- [WHAT IS REQUIRED]
Set out exactly, line by line, the stretch of data below that begins at the line containing "the sign set" and ends at the line containing "(∀ (f fs : F) (z1", with both ends kept.
#### PROVIDED RECORDS
/-- `BW2Q` answers `1.0/(2.0*f_sinh((LN2/2.0)*bw))` for every operand, with the corner cases of 42_cascade_builder.md
R155: `+0.0` gives `+inf`, `-0.0` gives `-inf`, a NaN gives a NaN, and a `bw` below zero gives a `Q` that is no NaN, has
the sign set and is not positive (60_exceptions.md R264), and is below zero unless it is the formula's own `-0.0`, with
`2.0*f_sinh` infinite. Elsewhere, and for a `bw` below zero wherever the formula gives such a `Q`, it is the formula's
result; that the corner cases hold where a free `f_sinh` is against them is the model's reading (log entry 15,
DEDUCED). -/
def Obligations.Bw2qResult : Prop :=
  (∀ (s : State) (bw : F), ∃ q d, IsBw2q bw q ∧
    exec (.bw2q bw) s = .next (State.respond { s with draws := d } .bw2q 0 (fWords q))) ∧
  ∀ bw q : F, IsBw2q bw q →
    (bw = 0x0000000000000000#64 → q = 0x7FF0000000000000#64) ∧
      (bw = 0x8000000000000000#64 → q = 0xFFF0000000000000#64) ∧
      (F.isNaN bw = true → F.isNaN q = true) ∧
      (F.isZero bw = false → F.sign bw = false → IsBw2qFormula bw q) ∧
      (F.isNaN bw = false → F.isZero bw = false → F.sign bw = true →
        F.isNaN q = false ∧ F.sign q = true ∧ F.lt F.zero q = false ∧
          (F.lt q F.zero = true ∨ q = 0x8000000000000000#64 ∧
            ∃ x d, IsProd 0x3FD62E42FEFA39EF#64 bw x ∧ IsProd F.two (fSinh x) d ∧ F.isInf d = true) ∧
          (IsBw2qFormula bw q ∨ ∃ r, IsBw2qFormula bw r ∧ (F.isNaN r = true ∨ F.sign r = false)))

/-- `HSTAGE2` and `HSTAGE1` answer the transfer-function value of the record given as operands, for all operands, and
change no register (45_response_sampler.md R231 to R234, R236). At frequency 0 the powers of `z⁻¹` are 1 in value, the
imaginary parts zeros, and `fs = 0` gives NaN (R234); elsewhere the powers are what the lines of R231 give. That the
corner cases of R234 hold where free `f_cos` and `f_sin` are against them is the model's reading (log entry 15,
DEDUCED). -/
def Obligations.HstageResults : Prop :=
  (∀ (s : State) (c : SVFCoefficients) (f fs : F), ∃ h d, IsH2 c f fs h ∧
    exec (.hstage2 c f fs) s = .next (State.respond { s with draws := d } .hstage2 0 (fsWords [h.re, h.im]))) ∧
  (∀ (s : State) (c : OnePoleCoefficients) (f fs : F), ∃ h d, IsH1 c f fs h ∧
    exec (.hstage1 c f fs) s = .next (State.respond { s with draws := d } .hstage1 0 (fsWords [h.re, h.im]))) ∧
  (∀ (f fs : F) (z1 z2 : Complex64), F.isZero f = true → F.isNaN fs = false → F.isZero fs = false →
    IsZinv f fs z1 z2 →
    z1.re = F.one ∧ F.isZero z1.im = true ∧ z2.re = F.one ∧ F.isZero z2.im = true) ∧
  (∀ (f fs : F), F.isZero fs = true →
    (∀ c h, IsH2 c f fs h → F.isNaN h.re = true ∧ F.isNaN h.im = true) ∧
      ∀ c h, IsH1 c f fs h → F.isNaN h.re = true ∧ F.isNaN h.im = true) ∧
  ∀ (f fs : F) (z1 z2 : Complex64), F.isZero fs = false → F.isZero f = false ∨ F.isNaN fs = true →
    IsZinv f fs z1 z2 → IsZinvLines f fs z1 z2

/-! ## Reading the machine -/

/-- `BODE` of an existing band answers its response at `f`, enabled or not, and changes no register
(45_response_sampler.md R235, R238). At `f = 0` the powers of `z⁻¹` are those of R234's corner case, whatever `f_cos` and
`f_sin` are (log entry 15, DEDUCED); of a band at reset the answer is the formula's, also where that is not R238's
`(1.0, 0.0)` (log entry 16, DEDUCED). -/
def Obligations.BodeResult : Prop :=
  ∀ (s : State) (b : BitVec 4) (band : Band) (f : F), s.bands[b.toNat]? = some band →
    ∃ h d, IsBandResponse band f h ∧
      exec (.bode b f) s = .next (State.respond { s with draws := d } .bode 0 (fsWords [h.re, h.im]))

/-- What `BODE` answers of a band no `UPDATE` has reached: `(1.0, 0.0)`, unless the denominator, squared as complex
division squares it, is zero (45_response_sampler.md R238). The first clause says that the reset Bell is a flat record, the
second that a Bell with a flat record answers so. R238 says it for every `f` and every legal configuration; the formula
gives it where `g` and `z⁻¹` are numbers of ordinary size, which free `f_tan`, `f_cos` and `f_sin` need not give, and a NaN
`f` does not (log entry 16, DEDUCED). The clause on the reset record asks for a `RESET_Q` of at least 2^-900, above which
nothing overflows (log entries 11, 16). -/
def Obligations.ResetBandResponse : Prop :=
  (∀ (c : Config) (d : Nat), configLegal c = true → F.lt c.resetQ 0x07B0000000000000#64 = false →
    IsFlatRecord (resetRecords c d).1.1) ∧
  ∀ (s : State) (b : BitVec 4) (band : Band) (f : F), s.bands[b.toNat]? = some band → band.kind = .bell →
    band.eo = .o2 → IsFlatRecord band.coefA.second[0] → atMost 0x43F0000000000000#64 band.coefA.second[0].g = true →
    ∃ z1 z2 den n d, IsZinv f band.fsUsed z1 z2 ∧ IsDen2 band.coefA.second[0] z1 z2 den ∧
      IsSumOfProds den.re den.re den.im den.im n ∧
      (atMost F.two z1.re = true → atMost F.two z1.im = true →
        F.isNaN n = false ∧ (F.isZero n = false → exec (.bode b f) s =
          .next (State.respond { s with draws := d } .bode 0 (fsWords [0x3FF0000000000000#64, 0x0000000000000000#64]))))
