theorem witness_UpdateShelves :
    (CornerLegal (clampFreq f1000) fs48000 ∧ UpdateQLegal false q1) ∧
    UpdateReaches fresh .lowShelf 0 resting 1 false f1000 db6 q1 fs48000 ∧
    UpdateReaches fresh .highShelf 0 resting 8 false f1000 db6 q1 fs48000 :=
  ⟨⟨witness_corner.1, witness_positive_q.1⟩, ⟨rfl, rfl, by decide, by decide, by decide⟩,
    ⟨rfl, rfl, by decide, by decide, by decide⟩⟩

theorem witness_UpdateBandPass :
    (CornerLegal (clampFreq f1000) fs48000 ∧ UpdateQLegal false q1 ∧ (1#8 : BitVec 8) = 1) ∧
    UpdateReaches fresh .bandPass 0 resting 1 false f1000 db6 q1 fs48000 ∧
    UpdateReaches fresh .bandPass 0 resting 7 false f1000 db6 q1 fs48000 :=
  ⟨⟨witness_corner.1, witness_positive_q.1, rfl⟩, ⟨rfl, rfl, by decide, by decide, by decide⟩,
    ⟨rfl, rfl, by decide, by decide, by decide⟩⟩

theorem witness_UpdateTilt :
    (CornerLegal (clampFreq f1000) fs48000 ∧ UpdateQLegal false q1) ∧
    UpdateReaches fresh .tilt 0 resting 1 false f1000 db6 q1 fs48000 ∧
    UpdateReaches fresh .tilt 0 resting 8 false f1000 db6 q1 fs48000 :=
  ⟨⟨witness_corner.1, witness_positive_q.1⟩, ⟨rfl, rfl, by decide, by decide, by decide⟩,
    ⟨rfl, rfl, by decide, by decide, by decide⟩⟩

/-- The corners of a Mesa, from the exact results of its three operations. -/
theorem mesa_corners_eq {f bw w t u fa fb : F} (hw : F.add bw F.half = some w) (ht : F.div f w = some t)
    (hu : F.mul f w = some u) (h : IsMesaCorners f bw fa fb) : fa = clampFreq t ∧ fb = clampFreq u := by
  obtain ⟨w', h1, ⟨t', h2, rfl⟩, ⟨u', h3, rfl⟩⟩ := h
  simp only [IsSum, hw, IsResult] at h1
  subst h1
  simp only [IsQuot, ht, IsResult] at h2
  simp only [IsProd, hu, IsResult] at h3
  exact ⟨by rw [h2], by rw [h3]⟩

/-- At 1000 Hz and `bw` = 1.5 they are 500 Hz and 2000 Hz. -/
theorem mesa_corners_1000 (fa fb : F)
    (h : IsMesaCorners (clampFreq 0x408F400000000000#64) 0x3FF8000000000000#64 fa fb) :
    fa = 0x407F400000000000#64 ∧ fb = 0x409F400000000000#64 := by
  have h0 : clampFreq 0x408F400000000000#64 = 0x408F400000000000#64 := by decide +kernel
  have h2 : F.add 0x3FF8000000000000#64 F.half = some 0x4000000000000000#64 ∧
      F.div 0x408F400000000000#64 0x4000000000000000#64 = some 0x407F400000000000#64 ∧
      F.mul 0x408F400000000000#64 0x4000000000000000#64 = some 0x409F400000000000#64 ∧
      clampFreq 0x407F400000000000#64 = 0x407F400000000000#64 ∧
      clampFreq 0x409F400000000000#64 = 0x409F400000000000#64 := by decide +kernel
  rw [h0] at h
  have h3 := mesa_corners_eq h2.1 h2.2.1 h2.2.2.1 h
  rwa [h2.2.2.2.1, h2.2.2.2.2] at h3

/-- 500 Hz is legal at 48 kHz and at 4 kHz, not at 1 kHz; 2000 Hz is legal at 48 kHz, not at 4 kHz. -/
theorem mesa_corners_legal :
    CornerLegal 0x407F400000000000#64 0x40E7700000000000#64 ∧ CornerLegal 0x409F400000000000#64 0x40E7700000000000#64 ∧
    CornerLegal 0x407F400000000000#64 0x40AF400000000000#64 ∧
    CornerFault 0x409F400000000000#64 0x40AF400000000000#64 .outsideNyquist ∧
    CornerFault 0x407F400000000000#64 0x408F400000000000#64 .outsideNyquist :=
  ⟨⟨by decide +kernel, (belowNyquist_iff _ _).1 (by decide +kernel)⟩,
    ⟨by decide +kernel, (belowNyquist_iff _ _).1 (by decide +kernel)⟩,
    ⟨by decide +kernel, (belowNyquist_iff _ _).1 (by decide +kernel)⟩,
    .inr ⟨by decide +kernel, fun h => absurd ((belowNyquist_iff _ _).2 h) (by decide +kernel), rfl⟩,
    .inr ⟨by decide +kernel, fun h => absurd ((belowNyquist_iff _ _).2 h) (by decide +kernel), rfl⟩⟩

/-- One set of operands for all three hypotheses: 1000 Hz, a Q and bandwidth of 1.5, 48 kHz. -/
theorem witness_UpdateMesa :
    (∀ fa fb, IsMesaCorners (clampFreq f1000) 0x3FF8000000000000#64 fa fb →
      CornerLegal fa fs48000 ∧ CornerLegal fb fs48000) ∧
    UpdateQLegal false 0x3FF8000000000000#64 ∧
    UpdateReaches fresh .mesa 0 resting 2 false f1000 db6 0x3FF8000000000000#64 fs48000 := by
  refine ⟨fun fa fb h => ?_, qLegal_of_pos pos_one_and_half, ⟨rfl, rfl, by decide, by decide, by decide⟩⟩
  rw [(mesa_corners_1000 fa fb h).1, (mesa_corners_1000 fa fb h).2]
  exact ⟨mesa_corners_legal.1, mesa_corners_legal.2.1⟩

/-- A NaN frequency, and 20 kHz at 40 kHz, each in an update that reaches the build. -/
theorem witness_UpdateFactoryFaults_corner :
    (CornerFault (clampFreq 0x7FF8000000000000#64) fs48000 .nonPositiveFrequency ∧
      UpdateReaches fresh .lowPass 0 resting 1 false 0x7FF8000000000000#64 0 q1 fs48000) ∧
    CornerFault (clampFreq 0x41CDCD6500000000#64) 0x40E3880000000000#64 .outsideNyquist ∧
    UpdateReaches fresh .lowPass 0 resting 1 false 0x41CDCD6500000000#64 0 q1 0x40E3880000000000#64 :=
  ⟨⟨.inl ⟨by decide +kernel, rfl⟩, ⟨rfl, rfl, by decide, by decide, by decide⟩⟩,
    .inr ⟨by decide +kernel, fun h => absurd ((belowNyquist_iff _ _).2 h) (by decide +kernel), rfl⟩,
    ⟨rfl, rfl, by decide, by decide, by decide⟩⟩

theorem witness_UpdateFactoryFaults_q :
    CornerLegal (clampFreq f1000) fs48000 ∧ (∀ q, IsUpdateQ false 0 q → F.lt F.zero q = false) ∧
    effOrder .lowPass 3 ≠ .o1 ∧ UpdateReaches fresh .lowPass 0 resting 3 false f1000 0 0 fs48000 :=
  ⟨witness_corner.1, fun q h => (show q = 0 from h) ▸ (by decide), by decide,
    ⟨rfl, rfl, by decide, by decide, by decide⟩⟩

/-- At `fs` = 1000 the lower corner, 500 Hz, is at the Nyquist limit. -/
theorem witness_UpdateFactoryFaults_mesa_lower :
    UpdateReaches fresh .mesa 0 resting 2 false f1000 db6 0x3FF8000000000000#64 f1000 ∧
    ∀ fa fb, IsMesaCorners (clampFreq f1000) 0x3FF8000000000000#64 fa fb → CornerFault fa f1000 .outsideNyquist := by
  refine ⟨⟨rfl, rfl, by decide, by decide, by decide⟩, fun fa fb h => ?_⟩
  rw [(mesa_corners_1000 fa fb h).1]
  exact mesa_corners_legal.2.2.2.2

/-- A NaN `bw` makes the lower corner a NaN, which is not above zero (43_band.md R184, 00_scope.md R11). -/
theorem mesa_corner_nan {f bw fs fa fb : F} (hn : F.isNaN bw = true) (h : IsMesaCorners f bw fa fb) :
    CornerFault fa fs .nonPositiveFrequency := by
  obtain ⟨w, hw, ⟨t, ht, rfl⟩, -⟩ := h
  have hw' : F.isNaN w = true := by
    unfold IsSum F.add at hw
    rw [hn] at hw
    exact isNaN_of_isQuietNaN hw
  have ht' : F.isNaN t = true := by
    unfold IsQuot F.div at ht
    rw [hw', Bool.or_true] at ht
    exact isNaN_of_isQuietNaN ht
  exact .inl ⟨by simp [clampFreq, clamp, F.lt, ht'], rfl⟩

theorem isNaN_quiet : F.isNaN 0x7FF8000000000000#64 = true := by decide

/-- An update with a NaN `bw` gets there (log entry 14). -/
theorem witness_UpdateFactoryFaults_mesa_nan :
    UpdateReaches fresh .mesa 0 resting 2 false f1000 db6 0x7FF8000000000000#64 fs48000 ∧
    ∀ fa fb, IsMesaCorners (clampFreq f1000) 0x7FF8000000000000#64 fa fb →
      CornerFault fa fs48000 .nonPositiveFrequency :=
  ⟨⟨rfl, rfl, by decide, by decide, by decide⟩, fun _ _ h => mesa_corner_nan isNaN_quiet h⟩

/-- With `bw` = 0 the corners are 2000 and 500 Hz, and the Q is not positive. -/
theorem witness_UpdateFactoryFaults_mesa_q :
    UpdateReaches fresh .mesa 0 resting 2 false f1000 db6 0 fs48000 ∧
    (∀ q, IsUpdateQ false 0 q → F.lt F.zero q = false) ∧
    ∀ fa fb, IsMesaCorners (clampFreq f1000) 0 fa fb → CornerLegal fa fs48000 := by
  refine ⟨⟨rfl, rfl, by decide, by decide, by decide⟩, fun q h => (show q = 0 from h) ▸ (by decide), fun fa fb h => ?_⟩
  have h0 : clampFreq f1000 = f1000 := by decide +kernel
  have h2 : F.add 0 F.half = some F.half ∧ F.div f1000 F.half = some 0x409F400000000000#64 ∧
      F.mul f1000 F.half = some 0x407F400000000000#64 ∧
      clampFreq 0x409F400000000000#64 = 0x409F400000000000#64 := by decide +kernel
  rw [h0] at h
  rw [(mesa_corners_eq h2.1 h2.2.1 h2.2.2.1 h).1, h2.2.2.2]
  exact mesa_corners_legal.2.1

/-- At `fs` = 4000 the upper corner, 2000 Hz, is at the Nyquist limit. -/
theorem witness_UpdateFactoryFaults_mesa_upper :
    UpdateReaches fresh .mesa 0 resting 2 false f1000 db6 0x3FF8000000000000#64 0x40AF400000000000#64 ∧
    UpdateQLegal false 0x3FF8000000000000#64 ∧
    ∀ fa fb, IsMesaCorners (clampFreq f1000) 0x3FF8000000000000#64 fa fb →
      CornerLegal fa 0x40AF400000000000#64 ∧ CornerFault fb 0x40AF400000000000#64 .outsideNyquist := by
  refine ⟨⟨rfl, rfl, by decide, by decide, by decide⟩, qLegal_of_pos pos_one_and_half, fun fa fb h => ?_⟩
  rw [(mesa_corners_1000 fa fb h).1, (mesa_corners_1000 fa fb h).2]
  exact ⟨mesa_corners_legal.2.2.1, mesa_corners_legal.2.2.2.1⟩

theorem witness_BresetEffect :
    (machine .rt [rung]).port = .rt ∧ (machine .rt [rung]).bands[(0#4).toNat]? = some rung := ⟨rfl, rfl⟩

/-! ## The bank -/

theorem witness_EnableDisableSrateEffect :
    fresh.port = .rt ∧ fresh.bands[(3#4).toNat]? = some resting := ⟨rfl, rfl⟩

theorem witness_ProcResult :
    (machine .rt [belled]).port = .rt ∧ fresh.port = .rt ∧ ∀ b ∈ fresh.bands, b.en = false := ⟨rfl, rfl, by decide⟩

theorem witness_ProcbResult :
    (machine .rt [belled]).port = .rt ∧
    ([(0, 0)] : List (F × F)).length ≤ ({ machine .rt [belled] with cfg := { cfg with maxBlock := 1 } } :
      State).cfg.maxBlock ∧
    ({ machine .rt [belled] with cfg := { cfg with maxBlock := 1 } } : State).cfg.maxBlock <
      ([(0, 0), (0, 0)] : List (F × F)).length := by decide

/-- The other channel differs, the draws differ, and the common channel's samples are two NaNs. -/
theorem witness_ChannelsAreIndependent :
    let s₁ := machine .rt [rung]
    let s₂ := { machine .rt [{ rung with right := ChannelState.zero }] with draws := 7 }
    s₁.port = .rt ∧ s₂.port = .rt ∧ List.Forall₂ (SamePath .left) s₁.bands s₂.bands ∧
      SameF (side .left (0x7FF8000000000000#64, 0)) (side .left (0xFFF8000000000000#64, 0x3FF0000000000000#64)) ∧
      List.Forall₂ (fun x₁ x₂ => SameF (side .left x₁) (side .left x₂)) [(0x3FF0000000000000#64, 0)]
        [(0x3FF0000000000000#64, 0x3FF0000000000000#64)] ∧
      [(0x3FF0000000000000#64, 0)].length ≤ s₁.cfg.maxBlock ∧ [(0x3FF0000000000000#64, 0)].length ≤ s₂.cfg.maxBlock :=
  ⟨rfl, rfl, .cons ⟨⟨rfl, rfl, rfl, rfl, rfl, rfl⟩, rfl, .refl _⟩ .nil, .inr ⟨by decide, by decide⟩,
    .cons (.refl _) .nil, by decide, by decide⟩

theorem witness_CapacityNeverExceeded :
    (machine .rt [{ belled with kind := .bandPass, eo := .o8, prev := resetPrev }]).Inv := ⟨by decide,
      by decide +kernel, by decide +kernel, by decide⟩

end Sys2Proof.Tests
end

section
/-! The clamp of 00_scope.md R11: what it answers on each side of its two bounds. -/

namespace Sys2Proof

variable {x lo hi : F}

theorem F.lt_nan_left (hx : F.isNaN x = true) (y : F) : F.lt x y = false := by simp [F.lt, hx]

theorem F.lt_nan_right (hx : F.isNaN x = true) (y : F) : F.lt y x = false := by simp [F.lt, hx]

theorem clamp_of_below (h : F.lt x lo = true) : clamp x lo hi = lo := if_pos h

theorem clamp_of_above (hlo : F.lt x lo = false) (hhi : F.lt hi x = true) : clamp x lo hi = hi := by
  simp [clamp, hlo, hhi]

theorem clamp_of_within (hlo : F.lt x lo = false) (hhi : F.lt hi x = false) : clamp x lo hi = x := by
  simp [clamp, hlo, hhi]

/-- R11: both comparisons with a NaN are false. -/
theorem clamp_nan (hx : F.isNaN x = true) : clamp x lo hi = x :=
  clamp_of_within (F.lt_nan_left hx lo) (F.lt_nan_right hx hi)

/-- Settles O25: one lemma for each side of the two bounds, and a NaN is on neither side. -/
theorem clampBounds : Obligations.ClampBounds := by
  unfold Obligations.ClampBounds
  exact fun _ _ _ => ⟨clamp_nan, clamp_of_below, clamp_of_above, clamp_of_within⟩

end Sys2Proof
end

section
/-! The read-back of the control registers: the two words of a zero-extended register, and the bits of the `CONFIG` and
`ENABLE` views (10_state.md R33, R34). -/

namespace Sys2Proof.Machine

/-- A register shorter than `F` reads as its own word and a zero high word (46_readback.md R253). -/
theorem fWords_setWidth (w : Word) : fWords (w.setWidth 64) = [w, 0] := by
  have hlo : (w.setWidth 64).extractLsb' 0 32 = w := by simp [BitVec.extractLsb'_setWidth_of_le]
  have hhi : (w.setWidth 64).extractLsb' 32 32 = 0 := by ext i hi; simp
  rw [fWords, hlo, hhi]

theorem exec_rdcsr (n : Csr) (s : State) : exec (.rdcsr n) s = execRdcsr n s := rfl

/-- What `RDCSR` answers of a register that is one word wide. -/
theorem execRdcsr_of_word {s : State} {n : Csr} {w : Word} (h : csrValue s n = w.setWidth 64) :
    exec (.rdcsr n) s = .next (s.respond .rdcsr 0 [w, 0]) := by
  rw [exec_rdcsr, execRdcsr, h, fWords_setWidth]

/-- `NBANDS` is at most 16, so its five bits hold it and the fields of `CONFIG` do not overlap. -/
theorem configView_toNat {n : Nat} (hn : n ≤ 16) : (configView n).toNat = n + 8 * 2 ^ 8 := by
  interval_cases n <;> rfl

theorem enableNumber_testBit (bands : List Band) (n : Nat) :
    (enableNumber bands).testBit n = true ↔ ∃ b, bands[n]? = some b ∧ b.en = true := by
  induction bands generalizing n with
  | nil => simp [enableNumber]
  | cons b rest ih =>
    cases n with
    | zero => cases hb : b.en <;> simp [enableNumber, hb, Nat.testBit_zero]
    | succ n =>
      have hhalf : enableNumber (b :: rest) / 2 = enableNumber rest := by
        rw [enableNumber]; split <;> omega
      rw [Nat.testBit_succ, hhalf, ih, List.getElem?_cons_succ]

/-- At most 32 enable bits, so the word drops none of them. -/
theorem enableView_getLsbD {bands : List Band} (hlen : bands.length ≤ 32) (n : Nat) :
    (enableView bands).getLsbD n = true ↔ ∃ b, bands[n]? = some b ∧ b.en = true := by
  rw [enableView, BitVec.getLsbD_ofNat, Bool.and_eq_true, enableNumber_testBit, decide_eq_true_iff,
    and_iff_right_iff_imp]
  rintro ⟨b, hb, -⟩
  obtain ⟨hn, -⟩ := List.getElem?_eq_some_iff.1 hb
  omega

/-- Settles O40: six registers are one word wide, `CONFIG` and `ENABLE` by the bits of their views, and `FS` is held in
two words. -/
theorem readBackOfControlRegisters : Obligations.ReadBackOfControlRegisters := by
  unfold Obligations.ReadBackOfControlRegisters
  intro s _ hmax
  have hlen : s.bands.length ≤ 32 := hmax.trans (by decide)
  exact ⟨execRdcsr_of_word rfl, ⟨configView s.nbands, configView_toNat hmax, execRdcsr_of_word rfl⟩,
    ⟨enableView s.bands, enableView_getLsbD hlen, execRdcsr_of_word rfl⟩,
    execRdcsr_of_word rfl, execRdcsr_of_word rfl, execRdcsr_of_word rfl, rfl⟩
########
- [RESPONSE TO THIS EXERCISE]
the sign set and is not positive (60_exceptions.md R264), and is below zero unless it is the formula's own `-0.0`, with
`2.0*f_sinh` infinite. Elsewhere, and for a `bw` below zero wherever the formula gives such a `Q`, it is the formula's
result; that the corner cases hold where a free `f_sinh` is against them is the model's reading (log entry 15,
DEDUCED). -/
def Obligations.Bw2qResult : Prop :=
  (∀ (s : State) (bw : F), ∃ q d, IsBw2q bw q ∧
    exec (.bw2q bw) s = .next (State.respond { s with draws := d } .bw2q 0 (fWords q))) ∧
  ∀ bw q : F, IsBw2q bw q →
    (bw = 0x0000000000000000#64 → q = 0x7FF0000000000000#64) ∧
      (bw = 0x8000000000000000#64 → q = 0xFFF0000000000000#64) ∧
      (F.isNaN bw = true → F.isNaN q = true) ∧
      (F.isZero bw = false → F.sign bw = false → IsBw2qFormula bw q) ∧
      (F.isNaN bw = false → F.isZero bw = false → F.sign bw = true →
        F.isNaN q = false ∧ F.sign q = true ∧ F.lt F.zero q = false ∧
          (F.lt q F.zero = true ∨ q = 0x8000000000000000#64 ∧
            ∃ x d, IsProd 0x3FD62E42FEFA39EF#64 bw x ∧ IsProd F.two (fSinh x) d ∧ F.isInf d = true) ∧
          (IsBw2qFormula bw q ∨ ∃ r, IsBw2qFormula bw r ∧ (F.isNaN r = true ∨ F.sign r = false)))

/-- `HSTAGE2` and `HSTAGE1` answer the transfer-function value of the record given as operands, for all operands, and
change no register (45_response_sampler.md R231 to R234, R236). At frequency 0 the powers of `z⁻¹` are 1 in value, the
imaginary parts zeros, and `fs = 0` gives NaN (R234); elsewhere the powers are what the lines of R231 give. That the
corner cases of R234 hold where free `f_cos` and `f_sin` are against them is the model's reading (log entry 15,
DEDUCED). -/
def Obligations.HstageResults : Prop :=
  (∀ (s : State) (c : SVFCoefficients) (f fs : F), ∃ h d, IsH2 c f fs h ∧
    exec (.hstage2 c f fs) s = .next (State.respond { s with draws := d } .hstage2 0 (fsWords [h.re, h.im]))) ∧
  (∀ (s : State) (c : OnePoleCoefficients) (f fs : F), ∃ h d, IsH1 c f fs h ∧
    exec (.hstage1 c f fs) s = .next (State.respond { s with draws := d } .hstage1 0 (fsWords [h.re, h.im]))) ∧
  (∀ (f fs : F) (z1 z2 : Complex64), F.isZero f = true → F.isNaN fs = false → F.isZero fs = false →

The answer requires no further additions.